=== RECORDS PROVIDED ===

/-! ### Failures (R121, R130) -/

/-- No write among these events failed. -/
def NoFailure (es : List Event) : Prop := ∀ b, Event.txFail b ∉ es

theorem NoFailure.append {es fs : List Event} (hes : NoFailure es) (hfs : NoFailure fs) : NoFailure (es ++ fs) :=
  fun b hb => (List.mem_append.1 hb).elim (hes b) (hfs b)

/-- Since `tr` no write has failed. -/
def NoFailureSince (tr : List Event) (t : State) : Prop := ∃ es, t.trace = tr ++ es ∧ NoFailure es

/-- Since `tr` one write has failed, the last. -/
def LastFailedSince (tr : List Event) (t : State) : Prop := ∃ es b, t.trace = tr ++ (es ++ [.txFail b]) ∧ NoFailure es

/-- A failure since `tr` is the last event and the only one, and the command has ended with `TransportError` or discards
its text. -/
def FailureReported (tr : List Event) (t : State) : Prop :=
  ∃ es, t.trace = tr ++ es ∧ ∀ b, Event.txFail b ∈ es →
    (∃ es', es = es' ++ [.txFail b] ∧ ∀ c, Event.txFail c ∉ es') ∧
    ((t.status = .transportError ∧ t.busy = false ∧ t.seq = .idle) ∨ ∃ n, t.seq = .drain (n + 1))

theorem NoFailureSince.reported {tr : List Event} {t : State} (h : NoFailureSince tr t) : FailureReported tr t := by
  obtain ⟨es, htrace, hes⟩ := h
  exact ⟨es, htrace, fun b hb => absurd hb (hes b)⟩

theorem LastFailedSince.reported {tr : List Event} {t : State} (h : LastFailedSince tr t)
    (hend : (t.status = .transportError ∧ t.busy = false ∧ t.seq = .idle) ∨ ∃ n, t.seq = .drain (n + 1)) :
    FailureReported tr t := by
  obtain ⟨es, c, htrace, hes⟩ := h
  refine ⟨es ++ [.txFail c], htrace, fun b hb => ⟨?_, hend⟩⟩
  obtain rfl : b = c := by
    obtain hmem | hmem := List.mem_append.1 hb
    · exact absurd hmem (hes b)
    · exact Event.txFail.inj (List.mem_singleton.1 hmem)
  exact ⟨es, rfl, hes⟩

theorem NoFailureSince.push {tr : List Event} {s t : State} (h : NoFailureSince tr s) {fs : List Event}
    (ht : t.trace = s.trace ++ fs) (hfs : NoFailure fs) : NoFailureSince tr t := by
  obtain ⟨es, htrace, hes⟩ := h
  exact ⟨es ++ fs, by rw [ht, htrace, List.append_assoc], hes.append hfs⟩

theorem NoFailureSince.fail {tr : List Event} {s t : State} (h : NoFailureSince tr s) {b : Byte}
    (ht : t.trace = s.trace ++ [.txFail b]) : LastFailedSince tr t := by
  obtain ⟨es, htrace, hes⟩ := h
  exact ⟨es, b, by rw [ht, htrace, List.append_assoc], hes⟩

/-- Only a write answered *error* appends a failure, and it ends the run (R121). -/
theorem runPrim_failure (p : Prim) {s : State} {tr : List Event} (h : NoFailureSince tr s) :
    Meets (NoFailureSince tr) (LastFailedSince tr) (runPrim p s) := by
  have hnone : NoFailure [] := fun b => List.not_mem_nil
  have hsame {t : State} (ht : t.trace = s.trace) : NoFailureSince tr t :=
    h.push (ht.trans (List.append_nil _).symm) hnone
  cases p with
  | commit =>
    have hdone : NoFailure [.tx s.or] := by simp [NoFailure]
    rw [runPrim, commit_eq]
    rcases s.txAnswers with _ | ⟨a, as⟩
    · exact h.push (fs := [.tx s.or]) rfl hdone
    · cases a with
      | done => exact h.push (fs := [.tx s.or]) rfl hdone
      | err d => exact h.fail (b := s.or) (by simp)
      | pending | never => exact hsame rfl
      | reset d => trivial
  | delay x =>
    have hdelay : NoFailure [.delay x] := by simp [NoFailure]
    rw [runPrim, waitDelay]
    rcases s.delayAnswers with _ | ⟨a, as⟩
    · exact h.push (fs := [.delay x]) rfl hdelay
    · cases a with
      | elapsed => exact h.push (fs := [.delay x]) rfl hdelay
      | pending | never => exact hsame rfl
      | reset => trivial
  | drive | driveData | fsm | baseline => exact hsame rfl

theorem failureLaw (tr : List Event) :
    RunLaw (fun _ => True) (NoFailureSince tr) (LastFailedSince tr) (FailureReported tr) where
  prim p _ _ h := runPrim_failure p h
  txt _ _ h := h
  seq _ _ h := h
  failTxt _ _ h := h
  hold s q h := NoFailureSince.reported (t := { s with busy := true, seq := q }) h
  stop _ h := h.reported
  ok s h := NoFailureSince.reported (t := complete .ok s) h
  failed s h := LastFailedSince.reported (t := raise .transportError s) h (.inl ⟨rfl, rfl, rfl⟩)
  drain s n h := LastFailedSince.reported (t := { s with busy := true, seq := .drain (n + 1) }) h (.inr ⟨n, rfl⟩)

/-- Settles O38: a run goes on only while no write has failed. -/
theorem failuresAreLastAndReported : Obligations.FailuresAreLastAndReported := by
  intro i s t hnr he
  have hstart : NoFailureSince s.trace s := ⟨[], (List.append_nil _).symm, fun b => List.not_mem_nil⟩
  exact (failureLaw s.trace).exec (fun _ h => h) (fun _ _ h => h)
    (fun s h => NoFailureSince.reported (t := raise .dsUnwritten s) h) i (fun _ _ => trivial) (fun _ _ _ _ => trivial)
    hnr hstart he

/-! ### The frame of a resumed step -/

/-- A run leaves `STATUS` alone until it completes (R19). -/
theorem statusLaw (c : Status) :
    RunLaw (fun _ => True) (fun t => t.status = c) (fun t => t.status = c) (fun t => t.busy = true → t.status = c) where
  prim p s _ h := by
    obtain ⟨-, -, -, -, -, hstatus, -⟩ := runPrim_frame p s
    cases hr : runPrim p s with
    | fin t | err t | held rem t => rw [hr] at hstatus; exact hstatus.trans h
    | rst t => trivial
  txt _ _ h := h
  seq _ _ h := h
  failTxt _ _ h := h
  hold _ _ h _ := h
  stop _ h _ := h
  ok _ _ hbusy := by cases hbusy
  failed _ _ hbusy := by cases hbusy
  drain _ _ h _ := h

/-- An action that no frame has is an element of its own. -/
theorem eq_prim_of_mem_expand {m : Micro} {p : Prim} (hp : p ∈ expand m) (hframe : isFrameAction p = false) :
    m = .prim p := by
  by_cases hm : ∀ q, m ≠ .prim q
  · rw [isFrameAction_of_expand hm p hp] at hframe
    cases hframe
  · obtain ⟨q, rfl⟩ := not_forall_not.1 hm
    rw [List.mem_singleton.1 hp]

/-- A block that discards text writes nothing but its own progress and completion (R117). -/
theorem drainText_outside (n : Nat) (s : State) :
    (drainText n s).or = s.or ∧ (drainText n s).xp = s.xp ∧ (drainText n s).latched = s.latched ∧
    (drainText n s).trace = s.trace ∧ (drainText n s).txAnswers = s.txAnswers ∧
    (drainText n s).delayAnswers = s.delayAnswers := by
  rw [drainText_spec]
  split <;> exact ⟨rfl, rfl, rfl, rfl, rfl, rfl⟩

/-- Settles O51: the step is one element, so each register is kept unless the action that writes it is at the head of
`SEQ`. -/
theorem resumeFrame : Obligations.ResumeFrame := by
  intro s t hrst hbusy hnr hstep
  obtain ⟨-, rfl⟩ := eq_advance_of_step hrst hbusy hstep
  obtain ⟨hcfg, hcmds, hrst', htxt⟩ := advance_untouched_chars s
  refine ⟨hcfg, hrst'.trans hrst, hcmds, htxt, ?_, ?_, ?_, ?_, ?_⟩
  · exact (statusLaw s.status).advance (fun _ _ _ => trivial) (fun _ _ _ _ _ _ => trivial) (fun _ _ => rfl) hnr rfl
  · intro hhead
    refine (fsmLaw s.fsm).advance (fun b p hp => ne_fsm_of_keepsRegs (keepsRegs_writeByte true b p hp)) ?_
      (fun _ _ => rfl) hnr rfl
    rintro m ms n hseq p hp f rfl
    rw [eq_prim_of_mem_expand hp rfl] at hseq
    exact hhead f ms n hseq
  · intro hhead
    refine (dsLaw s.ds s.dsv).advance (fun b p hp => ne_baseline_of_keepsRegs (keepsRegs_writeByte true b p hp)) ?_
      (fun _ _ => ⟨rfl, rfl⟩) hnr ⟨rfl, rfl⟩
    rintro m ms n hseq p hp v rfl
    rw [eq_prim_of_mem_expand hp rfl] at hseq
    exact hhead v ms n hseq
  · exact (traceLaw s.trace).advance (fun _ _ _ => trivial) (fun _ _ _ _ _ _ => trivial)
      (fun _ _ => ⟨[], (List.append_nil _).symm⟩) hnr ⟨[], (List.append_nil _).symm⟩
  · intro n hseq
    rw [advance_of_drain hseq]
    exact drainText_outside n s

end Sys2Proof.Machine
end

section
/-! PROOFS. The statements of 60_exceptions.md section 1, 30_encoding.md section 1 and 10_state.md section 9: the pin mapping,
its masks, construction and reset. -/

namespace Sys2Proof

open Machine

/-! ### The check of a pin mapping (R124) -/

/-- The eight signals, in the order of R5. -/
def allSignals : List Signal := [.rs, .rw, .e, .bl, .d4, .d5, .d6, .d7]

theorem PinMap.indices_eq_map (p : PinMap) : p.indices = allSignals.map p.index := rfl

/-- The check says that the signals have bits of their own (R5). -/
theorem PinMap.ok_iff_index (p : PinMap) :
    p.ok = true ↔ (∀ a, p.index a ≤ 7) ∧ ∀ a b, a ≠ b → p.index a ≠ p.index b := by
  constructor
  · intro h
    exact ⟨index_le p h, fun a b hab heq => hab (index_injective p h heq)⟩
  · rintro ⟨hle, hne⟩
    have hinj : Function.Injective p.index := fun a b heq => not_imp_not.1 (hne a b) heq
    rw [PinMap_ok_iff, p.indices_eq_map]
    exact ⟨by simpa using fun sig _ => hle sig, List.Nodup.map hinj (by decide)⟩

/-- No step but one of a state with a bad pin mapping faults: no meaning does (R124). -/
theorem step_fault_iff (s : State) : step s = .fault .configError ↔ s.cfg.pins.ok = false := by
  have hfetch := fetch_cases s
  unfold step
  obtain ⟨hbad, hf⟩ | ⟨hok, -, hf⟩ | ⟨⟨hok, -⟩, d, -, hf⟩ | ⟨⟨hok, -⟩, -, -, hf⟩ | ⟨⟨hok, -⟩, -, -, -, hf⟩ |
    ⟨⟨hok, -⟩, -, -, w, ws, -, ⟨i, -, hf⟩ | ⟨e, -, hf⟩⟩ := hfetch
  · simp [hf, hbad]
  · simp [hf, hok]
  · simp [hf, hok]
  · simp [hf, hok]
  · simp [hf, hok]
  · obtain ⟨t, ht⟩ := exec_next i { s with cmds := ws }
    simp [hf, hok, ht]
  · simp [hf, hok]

===
=== RECORDS PROVIDED ===

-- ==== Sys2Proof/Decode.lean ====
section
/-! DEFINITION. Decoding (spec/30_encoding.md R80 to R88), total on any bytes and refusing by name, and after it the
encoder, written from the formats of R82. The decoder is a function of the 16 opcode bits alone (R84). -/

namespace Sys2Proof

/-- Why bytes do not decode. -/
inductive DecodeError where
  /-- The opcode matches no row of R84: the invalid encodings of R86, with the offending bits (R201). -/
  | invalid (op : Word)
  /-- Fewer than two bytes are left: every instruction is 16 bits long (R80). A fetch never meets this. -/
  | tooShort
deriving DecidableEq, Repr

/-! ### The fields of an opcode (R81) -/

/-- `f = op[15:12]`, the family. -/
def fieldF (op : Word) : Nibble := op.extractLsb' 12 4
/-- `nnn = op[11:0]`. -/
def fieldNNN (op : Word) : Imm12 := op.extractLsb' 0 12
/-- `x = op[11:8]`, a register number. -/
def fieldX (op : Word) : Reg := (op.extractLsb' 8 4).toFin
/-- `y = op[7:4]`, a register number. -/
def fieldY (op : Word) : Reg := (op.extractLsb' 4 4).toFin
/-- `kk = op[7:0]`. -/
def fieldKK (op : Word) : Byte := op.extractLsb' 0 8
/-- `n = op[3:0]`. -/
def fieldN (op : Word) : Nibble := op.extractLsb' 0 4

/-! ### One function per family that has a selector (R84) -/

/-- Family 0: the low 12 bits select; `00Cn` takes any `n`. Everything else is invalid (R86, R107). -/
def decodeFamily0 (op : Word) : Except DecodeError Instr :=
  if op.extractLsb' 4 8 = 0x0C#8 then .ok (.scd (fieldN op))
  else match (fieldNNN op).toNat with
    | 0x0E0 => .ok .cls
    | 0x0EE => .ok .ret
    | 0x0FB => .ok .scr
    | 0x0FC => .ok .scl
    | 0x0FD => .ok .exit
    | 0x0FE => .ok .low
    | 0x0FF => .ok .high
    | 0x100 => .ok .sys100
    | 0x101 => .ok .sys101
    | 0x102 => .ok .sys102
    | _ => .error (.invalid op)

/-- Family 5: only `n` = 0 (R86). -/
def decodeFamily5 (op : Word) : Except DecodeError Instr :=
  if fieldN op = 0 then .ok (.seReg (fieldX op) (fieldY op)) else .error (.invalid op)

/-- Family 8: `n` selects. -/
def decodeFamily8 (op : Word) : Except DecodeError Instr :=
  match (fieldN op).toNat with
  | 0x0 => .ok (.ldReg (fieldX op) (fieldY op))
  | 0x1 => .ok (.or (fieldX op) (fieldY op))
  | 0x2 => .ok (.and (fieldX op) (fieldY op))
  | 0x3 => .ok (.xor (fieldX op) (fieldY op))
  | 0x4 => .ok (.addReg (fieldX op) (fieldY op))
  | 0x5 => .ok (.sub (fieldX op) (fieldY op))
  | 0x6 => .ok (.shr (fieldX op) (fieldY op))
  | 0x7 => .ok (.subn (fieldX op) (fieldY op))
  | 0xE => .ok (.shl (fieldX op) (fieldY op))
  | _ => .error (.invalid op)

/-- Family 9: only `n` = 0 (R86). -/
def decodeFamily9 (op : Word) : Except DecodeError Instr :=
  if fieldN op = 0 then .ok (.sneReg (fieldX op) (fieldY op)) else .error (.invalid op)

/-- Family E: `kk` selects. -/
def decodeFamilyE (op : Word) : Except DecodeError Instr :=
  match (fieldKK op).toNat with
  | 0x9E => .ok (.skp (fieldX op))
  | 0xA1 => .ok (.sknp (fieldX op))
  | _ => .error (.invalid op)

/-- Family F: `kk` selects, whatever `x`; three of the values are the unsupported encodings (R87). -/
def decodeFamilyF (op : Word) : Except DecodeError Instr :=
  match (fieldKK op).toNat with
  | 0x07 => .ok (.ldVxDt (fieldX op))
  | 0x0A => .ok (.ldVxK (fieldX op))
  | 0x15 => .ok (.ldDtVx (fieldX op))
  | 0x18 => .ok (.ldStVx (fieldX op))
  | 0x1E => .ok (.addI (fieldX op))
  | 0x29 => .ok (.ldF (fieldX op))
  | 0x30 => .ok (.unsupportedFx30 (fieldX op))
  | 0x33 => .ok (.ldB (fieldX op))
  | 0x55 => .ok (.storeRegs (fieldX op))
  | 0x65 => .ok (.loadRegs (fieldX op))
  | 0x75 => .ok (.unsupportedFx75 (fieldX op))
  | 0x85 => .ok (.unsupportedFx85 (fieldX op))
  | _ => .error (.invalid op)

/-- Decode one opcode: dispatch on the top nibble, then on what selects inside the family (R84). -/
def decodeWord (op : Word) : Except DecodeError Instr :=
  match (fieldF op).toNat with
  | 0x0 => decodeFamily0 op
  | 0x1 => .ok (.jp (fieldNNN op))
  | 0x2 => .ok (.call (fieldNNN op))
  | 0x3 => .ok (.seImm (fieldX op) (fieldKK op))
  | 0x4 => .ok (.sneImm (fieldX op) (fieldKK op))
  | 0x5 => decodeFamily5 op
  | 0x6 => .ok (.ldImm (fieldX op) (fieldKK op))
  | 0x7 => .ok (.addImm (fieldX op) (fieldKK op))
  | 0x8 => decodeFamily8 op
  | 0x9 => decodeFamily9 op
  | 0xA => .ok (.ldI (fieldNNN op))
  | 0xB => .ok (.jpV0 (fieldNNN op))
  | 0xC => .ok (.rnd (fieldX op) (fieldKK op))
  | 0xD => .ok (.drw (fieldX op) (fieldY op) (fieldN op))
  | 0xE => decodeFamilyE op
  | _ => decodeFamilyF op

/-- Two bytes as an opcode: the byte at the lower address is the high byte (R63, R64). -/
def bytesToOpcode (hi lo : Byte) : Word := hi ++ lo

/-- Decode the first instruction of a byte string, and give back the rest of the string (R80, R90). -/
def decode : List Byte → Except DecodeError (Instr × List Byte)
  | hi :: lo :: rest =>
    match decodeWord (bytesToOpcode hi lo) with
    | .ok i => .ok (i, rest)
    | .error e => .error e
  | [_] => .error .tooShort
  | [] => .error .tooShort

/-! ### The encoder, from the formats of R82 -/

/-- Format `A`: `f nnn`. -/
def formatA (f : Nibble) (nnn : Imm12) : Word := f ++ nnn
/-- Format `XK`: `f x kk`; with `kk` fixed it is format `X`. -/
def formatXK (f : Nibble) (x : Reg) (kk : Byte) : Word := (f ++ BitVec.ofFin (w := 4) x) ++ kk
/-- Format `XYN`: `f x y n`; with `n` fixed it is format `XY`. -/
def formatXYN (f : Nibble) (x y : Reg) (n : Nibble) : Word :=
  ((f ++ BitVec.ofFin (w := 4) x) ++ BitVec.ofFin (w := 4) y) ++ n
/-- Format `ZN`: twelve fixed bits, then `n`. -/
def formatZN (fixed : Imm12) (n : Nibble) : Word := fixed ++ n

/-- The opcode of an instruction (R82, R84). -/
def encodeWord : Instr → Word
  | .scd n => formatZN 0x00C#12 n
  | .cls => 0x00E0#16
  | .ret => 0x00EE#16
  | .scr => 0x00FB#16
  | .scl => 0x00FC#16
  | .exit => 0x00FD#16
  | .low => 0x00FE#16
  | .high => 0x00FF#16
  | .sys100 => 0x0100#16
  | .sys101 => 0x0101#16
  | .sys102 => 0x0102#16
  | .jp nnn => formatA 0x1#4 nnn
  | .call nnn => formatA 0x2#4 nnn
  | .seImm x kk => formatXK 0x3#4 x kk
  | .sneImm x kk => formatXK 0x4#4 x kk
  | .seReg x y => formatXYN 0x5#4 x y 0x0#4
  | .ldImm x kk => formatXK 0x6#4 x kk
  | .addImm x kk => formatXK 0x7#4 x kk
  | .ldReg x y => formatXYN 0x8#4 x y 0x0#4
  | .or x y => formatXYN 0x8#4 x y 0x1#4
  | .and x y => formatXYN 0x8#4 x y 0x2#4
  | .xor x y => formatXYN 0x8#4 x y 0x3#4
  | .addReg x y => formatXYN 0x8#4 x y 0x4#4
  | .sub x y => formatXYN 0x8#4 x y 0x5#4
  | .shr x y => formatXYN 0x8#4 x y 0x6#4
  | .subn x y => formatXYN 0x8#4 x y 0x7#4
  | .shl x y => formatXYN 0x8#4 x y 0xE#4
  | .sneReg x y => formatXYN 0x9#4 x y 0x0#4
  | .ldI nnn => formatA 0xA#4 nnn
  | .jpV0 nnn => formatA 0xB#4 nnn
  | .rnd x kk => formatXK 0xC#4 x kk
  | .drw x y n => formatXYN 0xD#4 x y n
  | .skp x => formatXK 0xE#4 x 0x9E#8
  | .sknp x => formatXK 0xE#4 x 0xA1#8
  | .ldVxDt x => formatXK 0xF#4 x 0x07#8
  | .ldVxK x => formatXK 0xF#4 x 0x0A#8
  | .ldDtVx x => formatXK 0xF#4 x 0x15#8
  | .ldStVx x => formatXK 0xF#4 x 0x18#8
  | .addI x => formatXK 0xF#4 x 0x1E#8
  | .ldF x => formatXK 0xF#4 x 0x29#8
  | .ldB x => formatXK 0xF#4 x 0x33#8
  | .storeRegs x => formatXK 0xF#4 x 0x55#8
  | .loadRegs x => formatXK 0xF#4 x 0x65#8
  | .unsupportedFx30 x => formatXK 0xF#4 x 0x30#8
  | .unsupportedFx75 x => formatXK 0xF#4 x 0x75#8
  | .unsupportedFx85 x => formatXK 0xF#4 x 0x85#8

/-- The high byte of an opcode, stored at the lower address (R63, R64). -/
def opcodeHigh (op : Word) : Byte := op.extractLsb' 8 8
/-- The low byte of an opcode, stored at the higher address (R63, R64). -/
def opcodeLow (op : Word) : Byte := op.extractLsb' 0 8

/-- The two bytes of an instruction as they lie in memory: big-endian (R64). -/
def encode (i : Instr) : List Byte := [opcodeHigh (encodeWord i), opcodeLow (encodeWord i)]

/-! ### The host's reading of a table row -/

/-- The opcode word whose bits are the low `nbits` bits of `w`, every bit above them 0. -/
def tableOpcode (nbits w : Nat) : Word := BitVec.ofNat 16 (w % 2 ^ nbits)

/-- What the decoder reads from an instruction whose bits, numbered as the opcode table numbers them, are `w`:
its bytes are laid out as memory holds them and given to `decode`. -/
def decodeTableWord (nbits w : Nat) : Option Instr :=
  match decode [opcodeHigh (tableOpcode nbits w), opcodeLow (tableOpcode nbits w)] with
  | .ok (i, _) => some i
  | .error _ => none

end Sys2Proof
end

===
=== RECORDS PROVIDED ===

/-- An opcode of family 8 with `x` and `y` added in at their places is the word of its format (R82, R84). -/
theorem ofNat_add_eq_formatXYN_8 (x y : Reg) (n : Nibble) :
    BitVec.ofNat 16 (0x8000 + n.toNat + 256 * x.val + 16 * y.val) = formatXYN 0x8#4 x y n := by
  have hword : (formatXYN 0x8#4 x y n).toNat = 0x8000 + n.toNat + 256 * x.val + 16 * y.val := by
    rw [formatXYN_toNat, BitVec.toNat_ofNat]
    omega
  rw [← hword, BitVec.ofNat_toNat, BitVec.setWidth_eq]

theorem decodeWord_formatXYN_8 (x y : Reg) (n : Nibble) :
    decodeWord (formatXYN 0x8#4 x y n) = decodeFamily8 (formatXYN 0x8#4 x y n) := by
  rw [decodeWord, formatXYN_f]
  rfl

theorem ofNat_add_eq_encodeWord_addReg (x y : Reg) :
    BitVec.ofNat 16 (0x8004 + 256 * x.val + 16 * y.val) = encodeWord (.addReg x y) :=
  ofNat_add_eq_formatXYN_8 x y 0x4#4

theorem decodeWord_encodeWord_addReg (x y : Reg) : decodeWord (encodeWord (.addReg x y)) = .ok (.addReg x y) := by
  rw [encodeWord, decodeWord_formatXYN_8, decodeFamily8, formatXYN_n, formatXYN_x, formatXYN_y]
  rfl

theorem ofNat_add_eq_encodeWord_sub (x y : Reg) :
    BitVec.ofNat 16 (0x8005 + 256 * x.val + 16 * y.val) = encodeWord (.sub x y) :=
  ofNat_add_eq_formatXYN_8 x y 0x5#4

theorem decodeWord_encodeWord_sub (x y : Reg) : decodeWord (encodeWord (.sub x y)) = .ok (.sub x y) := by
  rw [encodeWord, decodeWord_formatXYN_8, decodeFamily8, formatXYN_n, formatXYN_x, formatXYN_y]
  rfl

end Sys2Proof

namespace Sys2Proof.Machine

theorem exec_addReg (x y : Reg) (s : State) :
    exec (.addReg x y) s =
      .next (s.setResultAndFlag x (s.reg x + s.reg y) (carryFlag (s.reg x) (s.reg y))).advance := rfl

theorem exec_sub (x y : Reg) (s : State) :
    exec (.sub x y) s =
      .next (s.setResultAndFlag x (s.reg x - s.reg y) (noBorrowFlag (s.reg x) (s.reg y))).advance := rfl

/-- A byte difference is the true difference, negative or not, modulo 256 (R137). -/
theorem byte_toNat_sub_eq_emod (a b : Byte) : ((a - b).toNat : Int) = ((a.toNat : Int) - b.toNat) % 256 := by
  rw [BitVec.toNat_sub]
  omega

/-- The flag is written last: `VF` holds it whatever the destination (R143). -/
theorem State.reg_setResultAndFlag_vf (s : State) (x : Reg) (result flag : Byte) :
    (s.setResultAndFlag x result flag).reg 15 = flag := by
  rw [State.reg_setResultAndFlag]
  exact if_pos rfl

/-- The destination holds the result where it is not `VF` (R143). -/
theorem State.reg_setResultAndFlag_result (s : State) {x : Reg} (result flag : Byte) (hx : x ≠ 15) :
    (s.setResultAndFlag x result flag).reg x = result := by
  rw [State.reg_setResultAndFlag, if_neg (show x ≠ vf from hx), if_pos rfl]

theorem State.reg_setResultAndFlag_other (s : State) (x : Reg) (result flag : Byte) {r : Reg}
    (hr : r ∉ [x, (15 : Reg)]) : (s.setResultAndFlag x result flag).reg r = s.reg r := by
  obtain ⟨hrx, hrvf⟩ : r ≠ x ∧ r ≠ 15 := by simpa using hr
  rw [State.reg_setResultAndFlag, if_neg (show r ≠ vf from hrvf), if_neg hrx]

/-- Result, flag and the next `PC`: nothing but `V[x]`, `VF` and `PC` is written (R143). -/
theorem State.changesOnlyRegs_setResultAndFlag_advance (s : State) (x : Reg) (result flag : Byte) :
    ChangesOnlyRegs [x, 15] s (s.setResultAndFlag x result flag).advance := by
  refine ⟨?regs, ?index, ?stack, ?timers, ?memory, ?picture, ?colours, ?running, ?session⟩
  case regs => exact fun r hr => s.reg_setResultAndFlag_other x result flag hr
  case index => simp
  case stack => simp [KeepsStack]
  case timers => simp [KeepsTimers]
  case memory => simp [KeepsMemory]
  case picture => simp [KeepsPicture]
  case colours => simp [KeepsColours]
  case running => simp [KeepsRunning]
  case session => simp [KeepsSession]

===

PROBLEM DESCRIPTION -
Across the data above, how many lines include the word "picture"? Give only the count.

REPLY -
2